IBM PureData System for Analytics, Version 7.1

Byte Order Mark

Unicode in the 16-bit UTF-16 form has no prescribed endian orientation for interchange. This requires communication processes to evaluate the endian orientation correctly. To aid in this, the character U+FEFF ZERO WIDTH NO-BREAK SPACE can be used as a Byte Order Mark (BOM). When interpreted in the incorrect endian orientation, it evaluates to U+FFFE, which is defined as NOT A CHARACTER.

Some applications, particularly on Windows systems, write a BOM character to the start of a file. In UTF-8, the BOM is the sequence of bytes EF BB BF. As a byte-oriented encoding, there are no endian issues with UTF-8, but some applications (primarily on Windows) write the BOM to the start of a UTF-8 encoded file. An IBM® Netezza® system does not load the BOM code point; you can use the -bom switch to remove an initial BOM code point.

You can remove a BOM from the start of a UTF-8 file by using the nzconvert command, as in the following example:

nzconvert -f utf8 -t utf8 -bom -df input_file -of output_file

When you are converting from or to UTF-16, you can use one of three converters: UTF16, UTF16be, or UTF16le as the input (-f option) and output (-t option):

UTF16: As input, Netezza checks for a BOM to indicate endianness; otherwise, Netezza interprets the input as big-endian. As output, Netezza writes a BOM and outputs in the native endianness of the machine.
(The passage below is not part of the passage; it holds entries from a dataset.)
theorem witness_FramePulses : unitValid 2 = true ∧ (framePattern 1 2 true)[0]? = some true := ⟨rfl, rfl⟩

theorem witness_TransmitAccepts : State.reset.fsm = .idle ∧
    (((4 : BitVec 8) = 1 ∨ (4 : BitVec 8) = 2 ∨ (4 : BitVec 8) = 3 ∨ (4 : BitVec 8) = 4) ∧ 1 ≤ (1 : BitVec 16).toNat) ∧
    ¬ (((5 : BitVec 8) = 1 ∨ (5 : BitVec 8) = 2 ∨ (5 : BitVec 8) = 3 ∨ (5 : BitVec 8) = 4) ∧ 1 ≤ (1 : BitVec 16).toNat) ∧
    ¬ (((1 : BitVec 8) = 1 ∨ (1 : BitVec 8) = 2 ∨ (1 : BitVec 8) = 3 ∨ (1 : BitVec 8) = 4) ∧
      1 ≤ (0 : BitVec 16).toNat) := by decide

/-- Unit 5 with reps 4 (E6), and unit 2 with reps 0 (E7). -/
theorem witness_InvalidCommandIsSilent :
    ((idleThen ⟨false, true, 0x0004000500000001#64, 0⟩).fsm = .idle ∧
      (idleThen ⟨false, true, 0x0004000500000001#64, 0⟩).now ≤ (idleThen ⟨false, true, 0x0004000500000001#64, 0⟩).input.now ∧
      ¬ (1 ≤ ((0x0004000500000001#64).extractLsb' 32 8).toNat ∧ ((0x0004000500000001#64).extractLsb' 32 8).toNat ≤ 4)) ∧
    ((idleThen ⟨false, true, 0x0000000200000005#64, 0⟩).fsm = .idle ∧
      (idleThen ⟨false, true, 0x0000000200000005#64, 0⟩).now ≤ (idleThen ⟨false, true, 0x0000000200000005#64, 0⟩).input.now ∧
      ((0x0000000200000005#64).extractLsb' 48 16).toNat = 0) ∧
    ∀ cmd, (idleThen ⟨false, true, cmd, 0⟩).input = ⟨false, true, cmd, 0⟩ :=
  ⟨⟨rfl, Nat.le_refl _, by decide⟩, ⟨rfl, Nat.le_refl _, by decide⟩, fun _ => rfl⟩

theorem witness_TransmitWhileBusy : (afterE1 []).fsm = .slot ∧ (inGap 1 (poll 0)).fsm = .gap ∧
    ({ State.reset with fsm := .code3 } : State).fsm = .code3 := ⟨rfl, rfl, rfl⟩

/-- E1 and the same word with every ignored bit set. -/
theorem witness_IgnoredCommandBits : ∀ j, j < 64 → ¬ (26 ≤ j ∧ j ≤ 31) → ¬ (41 ≤ j ∧ j ≤ 47) →
    (0x0001010100000001#64).getLsbD j = (0x0001FF01FC000001#64).getLsbD j := by decide

theorem witness_LatchedSlices : State.reset.fsm = .idle := rfl

/-- A command in IDLE; slot 9 to 10 of Sync; the last slot of Unit 2 to Pause; the end of the first of two gaps. -/
theorem witness_StepRunsTheDecodedOperation :
    ((idleThen (startE1 0)).now ≤ (idleThen (startE1 0)).input.now ∧ (idleThen (startE1 0)).input.rst = false ∧
      (idleThen (startE1 0)).fsm = .idle ∧ (idleThen (startE1 0)).input.start = true) ∧
    ((atPlace 0 9 2500 (poll 2500)).now ≤ (atPlace 0 9 2500 (poll 2500)).input.now ∧
      (atPlace 0 9 2500 (poll 2500)).input.rst = false ∧ (atPlace 0 9 2500 (poll 2500)).fsm = .slot ∧
      (atPlace 0 9 2500 (poll 2500)).tNext ≤ (atPlace 0 9 2500 (poll 2500)).input.now ∧
      (atPlace 0 9 2500 (poll 2500)).slotIdx.toNat + 1 < symLen (atPlace 0 9 2500 (poll 2500)).currentSym ∧
      (atPlace 0 9 2500 (poll 2500)).currentSym = some .sync) ∧
    ((atPlace 32 7 66750 (poll 66750)).now ≤ (atPlace 32 7 66750 (poll 66750)).input.now ∧
      (atPlace 32 7 66750 (poll 66750)).input.rst = false ∧ (atPlace 32 7 66750 (poll 66750)).fsm = .slot ∧
      (atPlace 32 7 66750 (poll 66750)).tNext ≤ (atPlace 32 7 66750 (poll 66750)).input.now ∧
      symLen (atPlace 32 7 66750 (poll 66750)).currentSym ≤ (atPlace 32 7 66750 (poll 66750)).slotIdx.toNat + 1 ∧
      (atPlace 32 7 66750 (poll 66750)).symIdx.toNat + 1 < 34 ∧
      (atPlace 32 7 66750 (poll 66750)).frameSymAt ((atPlace 32 7 66750 (poll 66750)).symIdx.toNat + 1) = some .pause) ∧
    ((inGap 2 (poll 112500)).now ≤ (inGap 2 (poll 112500)).input.now ∧ (inGap 2 (poll 112500)).input.rst = false ∧
      (inGap 2 (poll 112500)).fsm = .gap ∧ (inGap 2 (poll 112500)).gapEnd ≤ (inGap 2 (poll 112500)).input.now ∧
      (inGap 2 (poll 112500)).repCnt + 1 ≠ (inGap 2 (poll 112500)).repsR) := by decide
When converting from UTF-16 to any other encoding, such as UTF-8, the BOM is removed.
UTF16le: As input, interprets the input as little-endian. As output, Netezza outputs as little-endian without a BOM. Any BOM is treated as data and converted, such as to UTF-8.
UTF16be: As input, interprets all input as big-endian. As output, Netezza converts as big-endian without a BOM. Any BOM is treated as data and converted, such as to UTF-8.